## What you need to do
Return exactly the lines of the records below, starting at the line that contains "-- ==== Sys2Proof/Machine/Engine.lean" and ending at the line that contains "with mapping. -/", with both of those lines kept.

Given data START

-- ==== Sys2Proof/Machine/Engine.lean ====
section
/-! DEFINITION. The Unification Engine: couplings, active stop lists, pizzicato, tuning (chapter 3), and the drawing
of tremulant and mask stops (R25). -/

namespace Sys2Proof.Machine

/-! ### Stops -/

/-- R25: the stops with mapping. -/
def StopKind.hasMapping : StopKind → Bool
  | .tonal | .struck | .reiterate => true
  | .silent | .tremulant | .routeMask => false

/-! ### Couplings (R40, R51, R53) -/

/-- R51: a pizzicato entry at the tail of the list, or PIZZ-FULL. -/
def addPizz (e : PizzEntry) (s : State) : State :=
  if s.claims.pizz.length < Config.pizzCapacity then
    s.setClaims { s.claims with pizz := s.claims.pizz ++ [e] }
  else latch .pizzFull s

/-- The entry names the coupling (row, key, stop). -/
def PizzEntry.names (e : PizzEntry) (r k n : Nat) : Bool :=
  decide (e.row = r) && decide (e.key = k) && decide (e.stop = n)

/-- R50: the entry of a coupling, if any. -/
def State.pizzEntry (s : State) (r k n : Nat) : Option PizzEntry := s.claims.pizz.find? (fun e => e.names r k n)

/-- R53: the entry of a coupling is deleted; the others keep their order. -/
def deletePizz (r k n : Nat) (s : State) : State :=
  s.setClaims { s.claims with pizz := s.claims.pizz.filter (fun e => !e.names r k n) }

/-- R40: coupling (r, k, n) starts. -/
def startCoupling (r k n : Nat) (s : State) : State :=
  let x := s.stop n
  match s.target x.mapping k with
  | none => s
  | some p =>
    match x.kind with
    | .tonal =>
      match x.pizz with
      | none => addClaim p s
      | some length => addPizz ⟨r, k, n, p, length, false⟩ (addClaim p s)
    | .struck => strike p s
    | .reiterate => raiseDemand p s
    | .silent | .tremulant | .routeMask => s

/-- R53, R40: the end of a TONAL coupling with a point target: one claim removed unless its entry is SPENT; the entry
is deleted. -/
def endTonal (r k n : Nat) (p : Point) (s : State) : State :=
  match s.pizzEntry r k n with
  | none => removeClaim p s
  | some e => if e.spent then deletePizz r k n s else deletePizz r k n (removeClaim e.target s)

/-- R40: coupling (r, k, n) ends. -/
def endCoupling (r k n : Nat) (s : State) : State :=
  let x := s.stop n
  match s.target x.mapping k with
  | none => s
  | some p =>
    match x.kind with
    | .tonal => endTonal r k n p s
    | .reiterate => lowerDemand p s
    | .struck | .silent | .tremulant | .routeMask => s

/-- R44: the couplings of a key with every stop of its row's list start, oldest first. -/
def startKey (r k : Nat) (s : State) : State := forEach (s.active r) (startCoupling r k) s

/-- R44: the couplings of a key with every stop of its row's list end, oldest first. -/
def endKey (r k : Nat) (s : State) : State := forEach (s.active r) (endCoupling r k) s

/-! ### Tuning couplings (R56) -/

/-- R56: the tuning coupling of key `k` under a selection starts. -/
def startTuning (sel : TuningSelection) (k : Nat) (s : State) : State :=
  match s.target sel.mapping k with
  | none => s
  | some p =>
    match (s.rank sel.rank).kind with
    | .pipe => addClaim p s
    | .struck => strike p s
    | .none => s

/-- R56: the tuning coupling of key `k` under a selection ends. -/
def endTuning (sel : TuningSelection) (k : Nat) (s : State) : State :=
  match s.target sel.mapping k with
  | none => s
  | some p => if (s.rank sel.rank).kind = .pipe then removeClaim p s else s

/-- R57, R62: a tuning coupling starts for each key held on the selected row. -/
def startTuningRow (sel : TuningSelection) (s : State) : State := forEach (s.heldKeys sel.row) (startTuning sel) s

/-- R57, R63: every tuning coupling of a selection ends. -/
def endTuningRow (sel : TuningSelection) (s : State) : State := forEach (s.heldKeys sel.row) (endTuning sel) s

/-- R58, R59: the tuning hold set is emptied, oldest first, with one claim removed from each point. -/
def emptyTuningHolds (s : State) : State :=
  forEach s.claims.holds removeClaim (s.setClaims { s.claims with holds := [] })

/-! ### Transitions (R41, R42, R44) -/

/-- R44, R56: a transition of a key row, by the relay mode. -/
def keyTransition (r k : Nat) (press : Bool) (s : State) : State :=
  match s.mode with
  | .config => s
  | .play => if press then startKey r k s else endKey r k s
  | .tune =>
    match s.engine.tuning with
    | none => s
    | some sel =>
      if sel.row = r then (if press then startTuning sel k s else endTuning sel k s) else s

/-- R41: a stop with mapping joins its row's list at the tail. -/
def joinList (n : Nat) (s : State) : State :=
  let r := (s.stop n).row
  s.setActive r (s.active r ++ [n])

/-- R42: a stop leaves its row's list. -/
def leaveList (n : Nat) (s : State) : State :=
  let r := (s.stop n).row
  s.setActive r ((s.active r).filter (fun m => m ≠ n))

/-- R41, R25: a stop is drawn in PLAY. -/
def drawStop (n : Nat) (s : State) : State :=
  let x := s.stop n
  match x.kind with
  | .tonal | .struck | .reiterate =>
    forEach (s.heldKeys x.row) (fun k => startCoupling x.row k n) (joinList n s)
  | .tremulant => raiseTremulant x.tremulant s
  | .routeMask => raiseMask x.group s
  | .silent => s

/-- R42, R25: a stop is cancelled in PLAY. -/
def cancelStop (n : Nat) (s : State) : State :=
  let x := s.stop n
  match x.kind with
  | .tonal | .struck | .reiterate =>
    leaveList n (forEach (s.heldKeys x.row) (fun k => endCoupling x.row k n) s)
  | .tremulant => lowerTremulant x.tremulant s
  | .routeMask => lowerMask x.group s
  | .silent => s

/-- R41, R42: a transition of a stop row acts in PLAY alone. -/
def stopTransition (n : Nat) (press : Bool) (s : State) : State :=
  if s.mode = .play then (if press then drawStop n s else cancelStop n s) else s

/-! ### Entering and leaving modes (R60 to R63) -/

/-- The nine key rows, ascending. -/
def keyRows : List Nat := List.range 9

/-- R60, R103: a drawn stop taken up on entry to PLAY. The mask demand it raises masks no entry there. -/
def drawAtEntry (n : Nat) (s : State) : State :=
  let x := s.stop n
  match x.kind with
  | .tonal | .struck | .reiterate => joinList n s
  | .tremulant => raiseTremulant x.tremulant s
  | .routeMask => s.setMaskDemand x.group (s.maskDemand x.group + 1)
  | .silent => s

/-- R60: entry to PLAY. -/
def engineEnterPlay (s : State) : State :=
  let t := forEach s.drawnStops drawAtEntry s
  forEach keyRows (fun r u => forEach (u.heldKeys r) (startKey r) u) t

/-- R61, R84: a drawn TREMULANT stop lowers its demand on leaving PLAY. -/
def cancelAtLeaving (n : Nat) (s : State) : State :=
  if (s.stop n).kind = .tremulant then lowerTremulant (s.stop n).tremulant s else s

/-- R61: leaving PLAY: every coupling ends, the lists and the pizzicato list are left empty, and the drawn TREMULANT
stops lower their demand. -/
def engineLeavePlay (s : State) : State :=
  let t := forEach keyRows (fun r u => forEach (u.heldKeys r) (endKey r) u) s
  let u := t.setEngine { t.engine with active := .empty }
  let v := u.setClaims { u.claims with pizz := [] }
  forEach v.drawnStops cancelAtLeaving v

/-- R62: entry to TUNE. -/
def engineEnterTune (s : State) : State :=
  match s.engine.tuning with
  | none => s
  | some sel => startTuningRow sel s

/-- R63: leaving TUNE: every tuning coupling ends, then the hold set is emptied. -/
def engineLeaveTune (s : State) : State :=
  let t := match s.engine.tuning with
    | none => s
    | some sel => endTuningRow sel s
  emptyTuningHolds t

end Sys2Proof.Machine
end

Given data END
Given data START

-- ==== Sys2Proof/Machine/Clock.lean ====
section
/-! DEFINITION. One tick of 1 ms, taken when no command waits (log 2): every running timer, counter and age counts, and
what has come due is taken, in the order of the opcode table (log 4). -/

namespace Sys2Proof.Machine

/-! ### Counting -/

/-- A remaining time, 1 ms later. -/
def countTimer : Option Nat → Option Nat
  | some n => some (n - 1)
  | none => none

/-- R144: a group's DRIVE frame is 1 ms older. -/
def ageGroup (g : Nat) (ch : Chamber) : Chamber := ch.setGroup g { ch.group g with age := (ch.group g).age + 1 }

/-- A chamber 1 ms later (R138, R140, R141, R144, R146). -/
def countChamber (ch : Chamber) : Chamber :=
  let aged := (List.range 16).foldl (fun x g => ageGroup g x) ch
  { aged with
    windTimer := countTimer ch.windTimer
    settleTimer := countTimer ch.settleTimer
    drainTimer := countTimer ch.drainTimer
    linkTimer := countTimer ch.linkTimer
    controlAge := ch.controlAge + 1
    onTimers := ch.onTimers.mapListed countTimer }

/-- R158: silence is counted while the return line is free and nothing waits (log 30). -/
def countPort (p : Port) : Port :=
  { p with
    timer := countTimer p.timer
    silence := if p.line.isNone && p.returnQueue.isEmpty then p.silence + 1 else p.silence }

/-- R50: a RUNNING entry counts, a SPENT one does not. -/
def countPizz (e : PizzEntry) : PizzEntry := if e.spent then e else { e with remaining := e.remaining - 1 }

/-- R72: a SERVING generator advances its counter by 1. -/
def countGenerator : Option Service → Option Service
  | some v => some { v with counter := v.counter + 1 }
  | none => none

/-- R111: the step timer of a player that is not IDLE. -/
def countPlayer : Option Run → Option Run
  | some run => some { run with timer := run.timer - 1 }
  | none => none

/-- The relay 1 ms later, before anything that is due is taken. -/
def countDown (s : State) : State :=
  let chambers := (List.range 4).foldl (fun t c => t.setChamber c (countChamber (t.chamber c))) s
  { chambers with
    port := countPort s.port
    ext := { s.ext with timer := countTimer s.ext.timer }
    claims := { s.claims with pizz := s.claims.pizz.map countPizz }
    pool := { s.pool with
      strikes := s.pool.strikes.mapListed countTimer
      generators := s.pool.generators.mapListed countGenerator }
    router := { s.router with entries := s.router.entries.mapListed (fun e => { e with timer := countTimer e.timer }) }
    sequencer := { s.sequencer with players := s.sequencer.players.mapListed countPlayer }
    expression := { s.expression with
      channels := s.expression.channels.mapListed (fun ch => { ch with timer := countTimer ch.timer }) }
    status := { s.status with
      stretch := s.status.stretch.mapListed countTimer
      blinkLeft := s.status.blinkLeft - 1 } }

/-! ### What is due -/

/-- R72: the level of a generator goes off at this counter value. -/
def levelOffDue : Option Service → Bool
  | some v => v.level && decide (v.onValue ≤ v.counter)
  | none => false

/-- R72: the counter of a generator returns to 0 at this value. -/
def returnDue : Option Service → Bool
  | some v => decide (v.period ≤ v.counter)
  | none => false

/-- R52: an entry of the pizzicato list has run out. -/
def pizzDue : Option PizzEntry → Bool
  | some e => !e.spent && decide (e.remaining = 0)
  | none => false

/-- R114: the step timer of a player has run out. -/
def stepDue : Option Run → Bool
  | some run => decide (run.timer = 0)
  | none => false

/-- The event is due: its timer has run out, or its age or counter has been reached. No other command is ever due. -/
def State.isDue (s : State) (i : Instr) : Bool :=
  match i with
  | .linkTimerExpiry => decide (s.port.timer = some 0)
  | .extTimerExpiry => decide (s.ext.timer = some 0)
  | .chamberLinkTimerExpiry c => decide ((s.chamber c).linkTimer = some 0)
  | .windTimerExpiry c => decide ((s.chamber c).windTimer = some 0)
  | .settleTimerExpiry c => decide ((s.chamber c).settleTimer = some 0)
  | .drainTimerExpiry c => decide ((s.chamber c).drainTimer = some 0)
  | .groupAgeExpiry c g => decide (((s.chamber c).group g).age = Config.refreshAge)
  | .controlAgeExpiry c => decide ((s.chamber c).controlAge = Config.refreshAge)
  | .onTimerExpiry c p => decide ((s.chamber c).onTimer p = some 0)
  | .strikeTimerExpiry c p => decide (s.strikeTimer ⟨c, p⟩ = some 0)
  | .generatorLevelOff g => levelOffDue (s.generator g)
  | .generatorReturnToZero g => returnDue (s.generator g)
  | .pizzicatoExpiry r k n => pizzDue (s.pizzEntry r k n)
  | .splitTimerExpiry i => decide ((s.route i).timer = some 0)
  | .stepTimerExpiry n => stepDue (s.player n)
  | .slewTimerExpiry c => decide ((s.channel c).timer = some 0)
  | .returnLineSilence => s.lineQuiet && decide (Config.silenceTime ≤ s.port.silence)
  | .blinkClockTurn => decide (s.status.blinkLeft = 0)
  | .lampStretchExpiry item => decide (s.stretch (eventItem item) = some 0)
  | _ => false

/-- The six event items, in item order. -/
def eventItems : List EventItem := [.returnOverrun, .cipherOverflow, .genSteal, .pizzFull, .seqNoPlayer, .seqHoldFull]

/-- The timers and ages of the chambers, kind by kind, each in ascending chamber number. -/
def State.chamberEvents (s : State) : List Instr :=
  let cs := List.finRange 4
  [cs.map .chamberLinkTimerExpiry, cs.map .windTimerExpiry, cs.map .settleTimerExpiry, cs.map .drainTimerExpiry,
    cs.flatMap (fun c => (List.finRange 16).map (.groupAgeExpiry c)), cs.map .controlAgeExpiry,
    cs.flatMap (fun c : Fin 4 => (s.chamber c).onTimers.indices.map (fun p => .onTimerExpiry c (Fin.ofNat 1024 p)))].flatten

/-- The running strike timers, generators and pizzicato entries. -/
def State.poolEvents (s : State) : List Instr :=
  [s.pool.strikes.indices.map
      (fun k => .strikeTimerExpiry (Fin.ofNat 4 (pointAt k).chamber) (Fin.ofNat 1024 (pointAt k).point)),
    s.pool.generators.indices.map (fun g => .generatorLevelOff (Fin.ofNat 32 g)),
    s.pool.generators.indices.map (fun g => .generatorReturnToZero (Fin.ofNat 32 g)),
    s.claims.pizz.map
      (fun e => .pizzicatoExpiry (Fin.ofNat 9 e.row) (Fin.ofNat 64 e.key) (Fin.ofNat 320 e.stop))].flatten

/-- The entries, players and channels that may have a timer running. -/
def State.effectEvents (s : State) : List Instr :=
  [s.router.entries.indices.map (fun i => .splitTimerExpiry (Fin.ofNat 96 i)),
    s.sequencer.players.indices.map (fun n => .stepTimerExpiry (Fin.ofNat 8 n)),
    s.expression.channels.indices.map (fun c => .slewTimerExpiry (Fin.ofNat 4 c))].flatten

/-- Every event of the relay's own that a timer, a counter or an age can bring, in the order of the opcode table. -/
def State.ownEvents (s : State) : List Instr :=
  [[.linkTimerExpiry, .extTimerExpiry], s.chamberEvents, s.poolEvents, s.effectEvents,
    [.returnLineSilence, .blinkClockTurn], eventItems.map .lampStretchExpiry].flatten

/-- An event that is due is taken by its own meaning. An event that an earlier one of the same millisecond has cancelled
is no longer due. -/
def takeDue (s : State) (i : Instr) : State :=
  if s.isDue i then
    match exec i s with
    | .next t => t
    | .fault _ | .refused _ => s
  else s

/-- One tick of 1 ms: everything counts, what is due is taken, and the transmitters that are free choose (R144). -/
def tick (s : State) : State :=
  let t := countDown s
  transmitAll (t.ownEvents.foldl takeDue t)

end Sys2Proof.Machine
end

Given data END

## Problem solution
-- ==== Sys2Proof/Machine/Engine.lean ====
section
/-! DEFINITION. The Unification Engine: couplings, active stop lists, pizzicato, tuning (chapter 3), and the drawing
of tremulant and mask stops (R25). -/

namespace Sys2Proof.Machine

/-! ### Stops -/

/-- R25: the stops with mapping. -/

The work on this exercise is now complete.